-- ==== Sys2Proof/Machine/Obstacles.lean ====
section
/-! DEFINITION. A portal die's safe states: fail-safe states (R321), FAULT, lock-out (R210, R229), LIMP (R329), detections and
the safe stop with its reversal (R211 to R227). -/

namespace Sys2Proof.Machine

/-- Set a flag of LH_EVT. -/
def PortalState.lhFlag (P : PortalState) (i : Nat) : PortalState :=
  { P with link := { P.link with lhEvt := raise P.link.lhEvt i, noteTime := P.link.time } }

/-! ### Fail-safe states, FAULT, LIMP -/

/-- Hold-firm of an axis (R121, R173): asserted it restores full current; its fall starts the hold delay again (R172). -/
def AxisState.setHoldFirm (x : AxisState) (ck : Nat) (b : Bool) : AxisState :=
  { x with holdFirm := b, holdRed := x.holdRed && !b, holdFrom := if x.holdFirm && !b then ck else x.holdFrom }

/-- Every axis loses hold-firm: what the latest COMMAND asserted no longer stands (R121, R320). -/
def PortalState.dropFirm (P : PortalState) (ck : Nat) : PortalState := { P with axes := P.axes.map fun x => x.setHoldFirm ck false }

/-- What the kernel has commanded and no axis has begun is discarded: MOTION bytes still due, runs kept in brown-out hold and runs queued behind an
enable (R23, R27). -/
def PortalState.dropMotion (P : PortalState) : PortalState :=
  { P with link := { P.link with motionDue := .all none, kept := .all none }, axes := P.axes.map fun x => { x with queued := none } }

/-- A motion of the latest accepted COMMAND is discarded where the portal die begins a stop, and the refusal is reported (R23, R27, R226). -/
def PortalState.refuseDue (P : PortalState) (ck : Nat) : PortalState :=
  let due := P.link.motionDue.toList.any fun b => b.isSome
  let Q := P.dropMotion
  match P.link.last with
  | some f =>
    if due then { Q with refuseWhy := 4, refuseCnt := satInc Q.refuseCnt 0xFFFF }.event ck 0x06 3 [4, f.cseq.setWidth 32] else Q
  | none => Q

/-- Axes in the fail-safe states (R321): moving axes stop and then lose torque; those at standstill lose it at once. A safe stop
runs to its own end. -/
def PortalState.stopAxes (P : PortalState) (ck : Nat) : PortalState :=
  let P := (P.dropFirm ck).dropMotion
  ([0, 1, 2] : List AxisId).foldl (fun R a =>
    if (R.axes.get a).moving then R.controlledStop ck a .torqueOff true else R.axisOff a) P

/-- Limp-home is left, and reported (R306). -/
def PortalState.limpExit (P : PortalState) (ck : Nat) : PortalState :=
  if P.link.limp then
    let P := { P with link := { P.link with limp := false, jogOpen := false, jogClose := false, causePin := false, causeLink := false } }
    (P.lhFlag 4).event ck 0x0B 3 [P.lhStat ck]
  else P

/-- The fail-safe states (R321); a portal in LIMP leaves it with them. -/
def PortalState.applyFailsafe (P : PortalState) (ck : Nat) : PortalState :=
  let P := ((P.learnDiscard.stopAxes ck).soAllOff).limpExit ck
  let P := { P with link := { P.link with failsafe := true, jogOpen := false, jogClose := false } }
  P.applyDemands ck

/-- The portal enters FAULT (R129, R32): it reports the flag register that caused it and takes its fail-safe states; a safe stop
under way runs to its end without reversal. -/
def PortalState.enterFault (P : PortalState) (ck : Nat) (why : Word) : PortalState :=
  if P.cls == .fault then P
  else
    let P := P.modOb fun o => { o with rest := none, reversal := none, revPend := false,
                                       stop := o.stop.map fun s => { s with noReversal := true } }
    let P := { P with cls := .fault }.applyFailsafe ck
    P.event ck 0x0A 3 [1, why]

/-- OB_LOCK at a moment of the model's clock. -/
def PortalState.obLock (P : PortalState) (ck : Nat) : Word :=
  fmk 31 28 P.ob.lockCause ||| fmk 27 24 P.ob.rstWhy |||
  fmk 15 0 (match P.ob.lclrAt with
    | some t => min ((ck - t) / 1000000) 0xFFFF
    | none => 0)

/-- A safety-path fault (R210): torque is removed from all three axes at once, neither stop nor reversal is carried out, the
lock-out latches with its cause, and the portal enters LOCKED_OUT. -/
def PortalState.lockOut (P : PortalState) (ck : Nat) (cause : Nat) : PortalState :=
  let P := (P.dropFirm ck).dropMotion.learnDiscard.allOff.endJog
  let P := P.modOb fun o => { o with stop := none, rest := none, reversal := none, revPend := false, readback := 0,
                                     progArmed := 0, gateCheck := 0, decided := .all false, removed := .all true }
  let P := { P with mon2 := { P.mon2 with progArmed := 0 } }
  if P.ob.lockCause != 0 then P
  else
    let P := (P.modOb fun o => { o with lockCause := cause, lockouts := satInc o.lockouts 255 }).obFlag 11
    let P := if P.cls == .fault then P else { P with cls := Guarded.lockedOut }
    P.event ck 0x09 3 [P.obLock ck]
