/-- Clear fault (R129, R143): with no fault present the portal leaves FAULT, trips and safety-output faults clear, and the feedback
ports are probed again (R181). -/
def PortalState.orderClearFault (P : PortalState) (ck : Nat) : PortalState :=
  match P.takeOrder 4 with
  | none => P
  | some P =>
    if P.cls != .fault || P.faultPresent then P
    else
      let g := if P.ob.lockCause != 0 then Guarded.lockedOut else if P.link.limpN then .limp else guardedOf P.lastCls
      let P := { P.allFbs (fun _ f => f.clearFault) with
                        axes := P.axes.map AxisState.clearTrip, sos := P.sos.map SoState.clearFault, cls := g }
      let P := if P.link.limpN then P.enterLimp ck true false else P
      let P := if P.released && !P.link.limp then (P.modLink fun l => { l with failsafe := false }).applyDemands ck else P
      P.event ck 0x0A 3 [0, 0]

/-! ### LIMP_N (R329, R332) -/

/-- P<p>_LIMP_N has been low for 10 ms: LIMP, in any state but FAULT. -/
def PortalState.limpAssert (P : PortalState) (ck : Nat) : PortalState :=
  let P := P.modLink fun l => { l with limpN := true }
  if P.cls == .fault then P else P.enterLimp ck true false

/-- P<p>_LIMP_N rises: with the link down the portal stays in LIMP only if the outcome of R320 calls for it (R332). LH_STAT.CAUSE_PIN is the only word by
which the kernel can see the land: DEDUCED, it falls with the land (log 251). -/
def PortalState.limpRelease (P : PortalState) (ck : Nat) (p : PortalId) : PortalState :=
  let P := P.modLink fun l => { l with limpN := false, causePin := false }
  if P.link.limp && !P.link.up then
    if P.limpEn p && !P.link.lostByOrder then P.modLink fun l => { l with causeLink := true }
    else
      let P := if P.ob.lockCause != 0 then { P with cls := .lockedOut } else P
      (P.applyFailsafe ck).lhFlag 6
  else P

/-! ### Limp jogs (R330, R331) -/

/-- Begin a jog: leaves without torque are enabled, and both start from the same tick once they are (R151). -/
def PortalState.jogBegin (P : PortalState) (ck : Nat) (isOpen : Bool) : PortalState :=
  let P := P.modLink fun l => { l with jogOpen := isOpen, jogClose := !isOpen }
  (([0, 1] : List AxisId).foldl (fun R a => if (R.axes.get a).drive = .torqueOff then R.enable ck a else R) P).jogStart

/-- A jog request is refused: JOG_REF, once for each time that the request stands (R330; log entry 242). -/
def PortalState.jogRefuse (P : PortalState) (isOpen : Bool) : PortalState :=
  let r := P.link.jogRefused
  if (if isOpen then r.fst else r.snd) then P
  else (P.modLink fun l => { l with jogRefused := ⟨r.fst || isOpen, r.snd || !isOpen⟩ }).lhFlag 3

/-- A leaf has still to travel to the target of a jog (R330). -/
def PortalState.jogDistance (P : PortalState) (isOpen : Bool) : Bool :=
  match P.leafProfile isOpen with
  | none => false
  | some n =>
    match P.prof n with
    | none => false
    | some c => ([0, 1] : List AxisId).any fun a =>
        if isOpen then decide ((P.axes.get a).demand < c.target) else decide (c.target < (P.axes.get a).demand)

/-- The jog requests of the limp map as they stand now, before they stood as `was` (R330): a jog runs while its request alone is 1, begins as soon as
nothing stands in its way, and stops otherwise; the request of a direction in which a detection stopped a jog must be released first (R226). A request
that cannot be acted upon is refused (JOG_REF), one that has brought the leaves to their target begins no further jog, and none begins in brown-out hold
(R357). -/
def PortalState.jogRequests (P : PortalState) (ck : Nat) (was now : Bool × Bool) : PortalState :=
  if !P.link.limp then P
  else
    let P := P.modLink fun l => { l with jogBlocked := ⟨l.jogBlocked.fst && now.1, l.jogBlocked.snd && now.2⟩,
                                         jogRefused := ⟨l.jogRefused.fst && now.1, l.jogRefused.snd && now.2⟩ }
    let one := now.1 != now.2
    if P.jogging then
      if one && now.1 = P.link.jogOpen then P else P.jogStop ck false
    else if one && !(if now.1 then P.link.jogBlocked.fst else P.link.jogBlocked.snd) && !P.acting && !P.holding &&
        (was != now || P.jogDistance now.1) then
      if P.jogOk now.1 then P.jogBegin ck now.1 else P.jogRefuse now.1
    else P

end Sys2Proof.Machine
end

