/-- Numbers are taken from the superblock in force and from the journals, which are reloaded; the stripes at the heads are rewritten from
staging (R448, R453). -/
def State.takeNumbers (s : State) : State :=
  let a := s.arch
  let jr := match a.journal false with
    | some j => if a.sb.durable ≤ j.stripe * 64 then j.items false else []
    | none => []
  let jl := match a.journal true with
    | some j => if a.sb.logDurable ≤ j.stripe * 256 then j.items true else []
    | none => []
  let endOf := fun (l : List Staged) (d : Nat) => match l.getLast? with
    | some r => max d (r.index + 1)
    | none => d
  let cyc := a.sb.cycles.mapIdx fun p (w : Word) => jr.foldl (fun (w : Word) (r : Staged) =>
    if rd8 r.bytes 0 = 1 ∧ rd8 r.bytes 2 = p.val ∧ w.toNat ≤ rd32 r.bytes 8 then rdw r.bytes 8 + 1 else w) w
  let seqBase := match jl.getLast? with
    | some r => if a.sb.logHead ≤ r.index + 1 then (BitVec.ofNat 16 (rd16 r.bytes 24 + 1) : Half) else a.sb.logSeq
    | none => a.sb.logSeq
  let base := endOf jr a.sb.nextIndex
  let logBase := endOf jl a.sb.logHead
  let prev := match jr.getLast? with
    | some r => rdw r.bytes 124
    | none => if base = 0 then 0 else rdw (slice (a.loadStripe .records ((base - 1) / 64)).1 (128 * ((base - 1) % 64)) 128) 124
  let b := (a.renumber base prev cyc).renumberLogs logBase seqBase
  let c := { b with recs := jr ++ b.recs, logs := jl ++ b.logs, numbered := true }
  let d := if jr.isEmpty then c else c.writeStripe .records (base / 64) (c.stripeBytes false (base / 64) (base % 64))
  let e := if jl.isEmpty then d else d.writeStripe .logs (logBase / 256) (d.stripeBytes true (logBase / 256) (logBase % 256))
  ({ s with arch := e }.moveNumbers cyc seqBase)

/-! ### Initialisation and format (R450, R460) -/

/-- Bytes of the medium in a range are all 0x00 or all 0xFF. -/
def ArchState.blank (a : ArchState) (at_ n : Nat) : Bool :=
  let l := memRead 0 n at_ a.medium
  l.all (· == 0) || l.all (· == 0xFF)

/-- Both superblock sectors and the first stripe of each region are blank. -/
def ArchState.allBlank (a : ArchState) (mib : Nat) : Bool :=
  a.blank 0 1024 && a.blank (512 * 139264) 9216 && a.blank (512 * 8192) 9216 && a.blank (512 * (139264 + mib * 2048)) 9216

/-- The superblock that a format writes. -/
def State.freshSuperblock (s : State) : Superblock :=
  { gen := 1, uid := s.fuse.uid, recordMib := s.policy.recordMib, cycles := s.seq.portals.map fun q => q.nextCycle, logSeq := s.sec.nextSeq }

[Your objective]: Only the lines above from the one with "of LH_EVT. -/" up to and including the one with "P.link with limp" should be repeated, exactly as written.

[Solution below]:
/-- Set a flag of LH_EVT. -/
def PortalState.lhFlag (P : PortalState) (i : Nat) : PortalState :=
  { P with link := { P.link with lhEvt := raise P.link.lhEvt i, noteTime := P.link.time } }

/-! ### Fail-safe states, FAULT, LIMP -/

/-- Hold-firm of an axis (R121, R173): asserted it restores full current; its fall starts the hold delay again (R172). -/
def AxisState.setHoldFirm (x : AxisState) (ck : Nat) (b : Bool) : AxisState :=
  { x with holdFirm := b, holdRed := x.holdRed && !b, holdFrom := if x.holdFirm && !b then ck else x.holdFrom }

/-- Every axis loses hold-firm: what the latest COMMAND asserted no longer stands (R121, R320). -/
def PortalState.dropFirm (P : PortalState) (ck : Nat) : PortalState := { P with axes := P.axes.map fun x => x.setHoldFirm ck false }

/-- What the kernel has commanded and no axis has begun is discarded: MOTION bytes still due, runs kept in brown-out hold and runs queued behind an
enable (R23, R27). -/
def PortalState.dropMotion (P : PortalState) : PortalState :=
  { P with link := { P.link with motionDue := .all none, kept := .all none }, axes := P.axes.map fun x => { x with queued := none } }

/-- A motion of the latest accepted COMMAND is discarded where the portal die begins a stop, and the refusal is reported (R23, R27, R226). -/
def PortalState.refuseDue (P : PortalState) (ck : Nat) : PortalState :=
  let due := P.link.motionDue.toList.any fun b => b.isSome
  let Q := P.dropMotion
  match P.link.last with
  | some f =>
    if due then { Q with refuseWhy := 4, refuseCnt := satInc Q.refuseCnt 0xFFFF }.event ck 0x06 3 [4, f.cseq.setWidth 32] else Q
  | none => Q

/-- Axes in the fail-safe states (R321): moving axes stop and then lose torque; those at standstill lose it at once. A safe stop
runs to its own end. -/
def PortalState.stopAxes (P : PortalState) (ck : Nat) : PortalState :=
  let P := (P.dropFirm ck).dropMotion
  ([0, 1, 2] : List AxisId).foldl (fun R a =>
    if (R.axes.get a).moving then R.controlledStop ck a .torqueOff true else R.axisOff a) P

/-- Limp-home is left, and reported (R306). -/
def PortalState.limpExit (P : PortalState) (ck : Nat) : PortalState :=
  if P.link.limp then
    let P := { P with link := { P.link with limp := false, jogOpen := false, jogClose := false, causePin := false, causeLink := false } }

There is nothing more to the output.